═════ Source data ═════

/-- R325, R333, R334, R336 to R339: heartbeats, fencing, acknowledgments and retransmissions of a group's members. -/
def Obligations.GroupControlComplete : Prop := ∀ (s : State) (p : Nat),
  (s.ready = true → mapGetD 0 p s.ndx.heartbeatAt + s.rdF Reg.NDX_CFG Fld.NDX_CFG_HB_MS * 1000000 ≤ s.now →
    let t := ({ s with ndx := { s.ndx with heartbeatAt := mapSet p s.now s.ndx.heartbeatAt } }).commitRS (inRange 0x900000 0x100000);
    (t.groupState p = 1 ∨ t.groupState p = 2 → exec (.heartbeatSend p) s = .next (t.overList (t.otherMembers p) (fun j t => t.sendControl p j 4 []))) ∧
    (t.groupState p ≠ 1 → t.groupState p ≠ 2 → exec (.heartbeatSend p) s = .next t)) ∧
  (∀ e, let r := s.takeInbox p 4
    r.1 = some e → exec (.heartbeatReceive p) s = .next (r.2.putPeer p e.src { r.2.peerAt p e.src with lastHeard := r.2.now })) ∧
  (∀ j, s.ready = true → 1 ≤ s.groupState p → s.groupState p ≤ 3 → j ∈ s.otherMembers p → bitOf (s.rdF (Reg.FENCE_MASK p) Fld.FENCE_MASK_MASK) j = false →
    (s.peerAt p j).lastHeard + s.rdF Reg.NDX_CFG Fld.NDX_CFG_FENCE_MS * 1000000 ≤ s.now →
    let t := s.putBit (Reg.FENCE_MASK p) j true;
    exec (.fenceTimeout p j) s = .next ((t.failCollectives p St.NDX_MEMBER_FENCED (fun c => t.needs c j)).evaluateGroup p)) ∧
  (∀ e, let r := s.takeInbox p 5
    r.1 = some e → r.2.groupIsolated p = false → r.2.groupState p ≠ 4 →
    exec (.fencedReceive p) s = .next (r.2.leaveGroup p 3 St.NDX_FENCED)) ∧
  (∀ e, let r := s.takeInbox p 6
    r.1 = some e →
    let x := r.2.peerAt p e.src;
    exec (.controlAckReceive p) s =
      .next ((r.2.putPeer p e.src { x with unacked := x.unacked.filter (fun m => m.seq != leAt e.body 0 8) }).fillWindow p e.src)) ∧
  (∀ j m rest t, let x := s.peerAt p j
    x.unacked = m :: rest → m.sentAt = some t → t + retryEvery ≤ s.now → s.ready = true → s.groupIsolated p = false →
    (m.retries < retryLimit →
      exec (.controlRetransmit p j) s =
        .next (((s.putPeer p j { x with unacked := { m with retries := m.retries + 1, sentAt := some s.now } :: rest }).post
          St.NDX_CTRL_RETRANSMIT).transmit p j m.type m.seq m.body)) ∧
    (retryLimit ≤ m.retries →
      exec (.controlRetransmit p j) s =
        .next ((((s.putPeer p j { x with unacked := rest }).count (Reg.GROUP_COUNTER p 4)).post St.NDX_CTRL_LOST).fillWindow p j)))

/-- R158, R168, R228 to R233, R335: a plan whose embeddings have arrived is applied by the follower that waits for it; a lead takes a follower's report of its trick and
of its prefix index. -/
def Obligations.GroupPlansComplete : Prop := ∀ (s : State) (p : Nat) (us : List Upset),
  (∀ (t : TrickPlan) (l : Nat), let u := s.upset us
    u.readyPlan p = some (t, l) → t.embedBytes ≤ ((u.embedsOf p t.trick).map (fun e => e.2.length)).sum →
    let v := { u with ndx := { u.ndx with inbox := u.ndx.inbox.filter (fun e =>
      !(e.part == p && e.type == 1 && leAt e.body 0 6 == t.trick && leAt e.body 6 1 % 8 == t.slot)) } };
    v.partWorks p = true → v.slotReady t.slot = true → v.slotOwner t.slot = p → v.slotLead t.slot = false → t.trick = v.trickOf t.slot + 1 →
    (v.slotServing t.slot).waitingPlan = none →
    exec (.trickPlanReceive p us) s = .next (v.applyPlan p t)) ∧
  (∀ (e : InboxEntry) (f : TrickInFlight) (bad : List (Nat × Nat)), let r := (s.upset us).takeInbox p 2
    let sl := leAt e.body 6 1 % 8;
    let n := leAt e.body 10 2;
    let v := r.2.overList (pairsAt e.body (16 + 4 * n) (leAt e.body 12 2)) (fun x t => t.memberParked p x.1 e.src x.2);
    r.1 = some e → r.2.partWorks p = true → r.2.slotReady sl = true → r.2.slotOwner sl = p → r.2.slotLead sl = true →
    (v.slotServing sl).inFlight = some f → f.num = leAt e.body 0 6 → (f.reports.any (fun r => r.1 == e.src)) = false →
    let w := v.updSlot sl (fun x => { x with
      inFlight := some { f with reports := f.reports ++ [(e.src, (leAt e.body 8 2, pairsAt e.body 16 n))] } });
    exec (.trickReportReceive p bad us) s = .next (if w.trickDone p sl then w.boundary p sl bad else w)) ∧
  (∀ e, let r := s.takeInbox p 3
    r.1 = some e → r.2.partWorks p = true → r.2.groupMember p = r.2.groupLead p →
    let t := r.2.putPeer p e.src { r.2.peerAt p e.src with creditMiB := toSigned 32 (leAt e.body 0 4), parkFreeMiB := leAt e.body 4 4 };
    exec (.prefixReportReceive p) s =
      .next (t.overList ((List.range (leAt e.body 8 2)).map (fun i => leAt e.body (16 + 4 * i) 3)) (fun i t =>
        if (t.nodeAt p i).isSome then t.evictSubtree p i else t)))

/-! ### Talon -/

/-- R242 to R248: the command at the head of Talon's ring, when its format holds and its partition exists. Each clause is one OP under the conditions that R243 to R246 give it;
`u` is the state with the command taken, `g` its words. -/
def Obligations.TalonCommandsComplete : Prop := ∀ (s t : State) (w : List Nat) (us : List Upset) (cws : List Codeword),
  let op := bitsAt (w.getD 0 0) 0 8;
  let p := bitsAt (w.getD 0 0) 8 2;
  let g := fun i => w.getD i 0;
  let u := t.takeTalon w;
  talonFormatOk op w = true → u.partExists p = true → t.commandAbsorbed w = false →
  (s.talonHead = (some w, t) →
    (op = 1 → (g 4 + g 5 + g 6 + g 7) ≠ 0 → ([g 4, g 5, g 6, g 7].all (fun n => n % flashPage == 0 && decide (n ≤ 2 ^ 40))) = true →
      u.imageAt (g 1) = none → u.talon.images.length < 64 →
      (u.talon.images.map imageBytes).sum + (g 4 + g 5 + g 6 + g 7) ≤ u.zoneUsable .weights →
      exec .imageCreate s = .next (({ u with talon := { u.talon with
        images := u.talon.images ++ [(⟨g 1, g 3, p, [g 4, g 5, g 6, g 7], [], .open, [], []⟩ : WeightImage)] } }).journalled.endTalon talonOk)) ∧
    (∀ i, op = 3 → u.imageAt (g 1) = some i → i.part = p → i.state = .open → i.written.length = imageBytes i / flashPage →
      exec .imageSeal s = .next ((u.updImage (g 1) (fun i => { i with state := .sealed })).journalled.endTalon talonOk)) ∧
    (∀ i, op = 4 → u.imageAt (g 1) = some i → i.part = p →
      exec .imageDelete s = .next (({ u with talon := { u.talon with images := u.talon.images.filter (fun x => x.id != g 1) } }).journalled.endTalon
        talonOk)) ∧
    (∀ i, let sl := bitsAt (g 0) 12 3
      op = 5 → u.slotOwned sl = true → u.slotOwner sl = p → u.slotState sl = 0 → u.imageAt (g 1) = some i → i.part = p → i.state = .sealed →
      (i.sections.zipIdx.all (fun e => e.1 == 0 || u.inTaskSpace p (g (4 + e.2)) e.1)) = true → u.kittyOk p sl = true →
      let v := u.wrF (Reg.SLOT_CTRL sl) Fld.SLOT_CTRL_STATE 1;
      exec .slotLoad s = .next { v with talon := { v.talon with loads := mapSet sl i.id v.talon.loads } }) ∧
    (let sl := bitsAt (g 0) 12 3;
      let roots := ((u.nodesOf p).filter (fun e => e.2.slot == sl && e.2.parent.isNone)).map (fun e => e.1);
      op = 6 → u.slotReady sl = true → u.slotOwner sl = p → u.heldOf p sl = [] → ((u.handsOf p sl).any (fun h => h.phase != .parking)) = false →
      exec .slotUnload s =
        .next ((((u.overList roots (fun i t => t.evictSubtree p i)).wrF (Reg.SLOT_CTRL sl) Fld.SLOT_CTRL_STATE 0).putSlot sl
          .empty).endTalon talonOk)) ∧
    (∀ i x, let c : State := { u with talon := { u.talon with command := u.talon.command.map (fun (c : TalonCommand) => { c with word4 := some i.bytes }) } }
      let r := (c.ladder cws).countReads i.fragments;
      let a := bitsAt (g 2) 0 48;
      op = 7 → u.parkedAt (g 1) = some i → i.part = p → i.complete = true → i.bytes ≤ g 4 → r.parkedAt (g 1) = some x → x.lost = false →
      (bitOf (g 2) 63 = true → exec (.parkExport cws) s = .next ((r.hostWrite 0 a (exportBytes i)).endTalon talonOk)) ∧
      (bitOf (g 2) 63 = false → ((List.range 4).any (fun q => c.inTaskSpace q a i.bytes)) = true → (r.hbmWrite 3 a (exportBytes i)).1 = none →
        exec (.parkExport cws) s = .next ((r.hbmWrite 3 a (exportBytes i)).2.endTalon talonOk))) ∧
    (∀ i, op = 9 → u.parkedAt (g 1) = some i → i.part = p → i.complete = true →
      exec .parkDelete s = .next ((u.dropParked (g 1)).endTalon talonOk)) ∧
    (op = 10 → ∃ es, es = u.talon.extents.filter (fun e => e.part == p && e.kind == .prefixes && (g 1 == 0 || e.imageTag == g 1)) ∧
      exec .prefixDrop s = .next ((u.overList es (fun e t =>
        (t.overList (((t.nodesOf p).filter (fun x => x.2.extent == e.name)).map (fun x => x.1)) (fun i u => u.evictSubtree p i)).dropExtent
          e.name)).endTalon talonOk)) ∧
    (op = 11 → exec .shutdown s = .next (u.shutdownTalon p g))) ∧
  ((s.upset us).talonHead = (some w, t) →
    (∀ i b frags v, let r := u.talonSource (g 2) (g 4)
      let units := (List.range (g 4 / flashPage)).map (· + g 3 / flashPage);
      op = 2 → u.imageAt (g 1) = some i → i.part = p → i.state = .open → g 3 % flashPage = 0 → g 4 % flashPage = 0 → g 4 ≠ 0 →
      g 3 + g 4 ≤ imageBytes i → r.1 = .ok b → r.2.useTalon.place .weights (g 3 / flashPage) (g 4 / flashPage) = some (frags, v) →
      exec (.imageWrite us) s =
        .next ((((v.chargeWeights (g 4 / flashPage)).feedPath 2 0 b).updImage (g 1) (fun j => { j with
          written := units.foldl (fun l u => setInsert u l) j.written, body := putBody j.body (g 3) b
          fragments := dropPages (g 3 / flashPage) ((g 3 + g 4) / flashPage) j.fragments ++ frags })).endTalon talonOk)) ∧
    (∀ b frags v, let r := u.talonSource (g 2) (g 4)
      let q := r.2.feedPath 2 0 b;
      let handle := leAt b 8 8;
      op = 8 → flashPage + 512 ≤ g 4 → r.1 = .ok b → bitsAt (leAt b 0 8) 0 16 = 0xD8E2 → bitsAt (leAt b 0 8) 16 8 = 1 →
      crc32cTagged handle (b.take 64 ++ leBytes 8 0) = leAt b 64 8 → leAt b 56 8 + flashPage = g 4 → q.parkedAt handle = none →
      q.parkRoom p (g 4) = true → let m := q.importSegments ((b.drop flashPage).take 512);
      (∃ segs, m.1 = .ok segs) → m.2.useTalon.place .prefixZone 0 (pagesFor (g 4)) = some (frags, v) →
      ∃ img : ParkedImage, img.handle = handle ∧ img.part = p ∧ img.complete = true ∧ img.bytes = g 4 ∧ img.fragments = frags ∧
        exec (.parkImport us) s =
          .next (((({ v with talon := { v.talon with parked := v.talon.parked ++ [img] } }).charge p (pagesFor (g 4))).showShare p).endTalon
            talonOk)))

═════

_Problem requirements_
Using the material above, tally the lines that hold the string "place". Reply with the number alone.

_Written answer_
2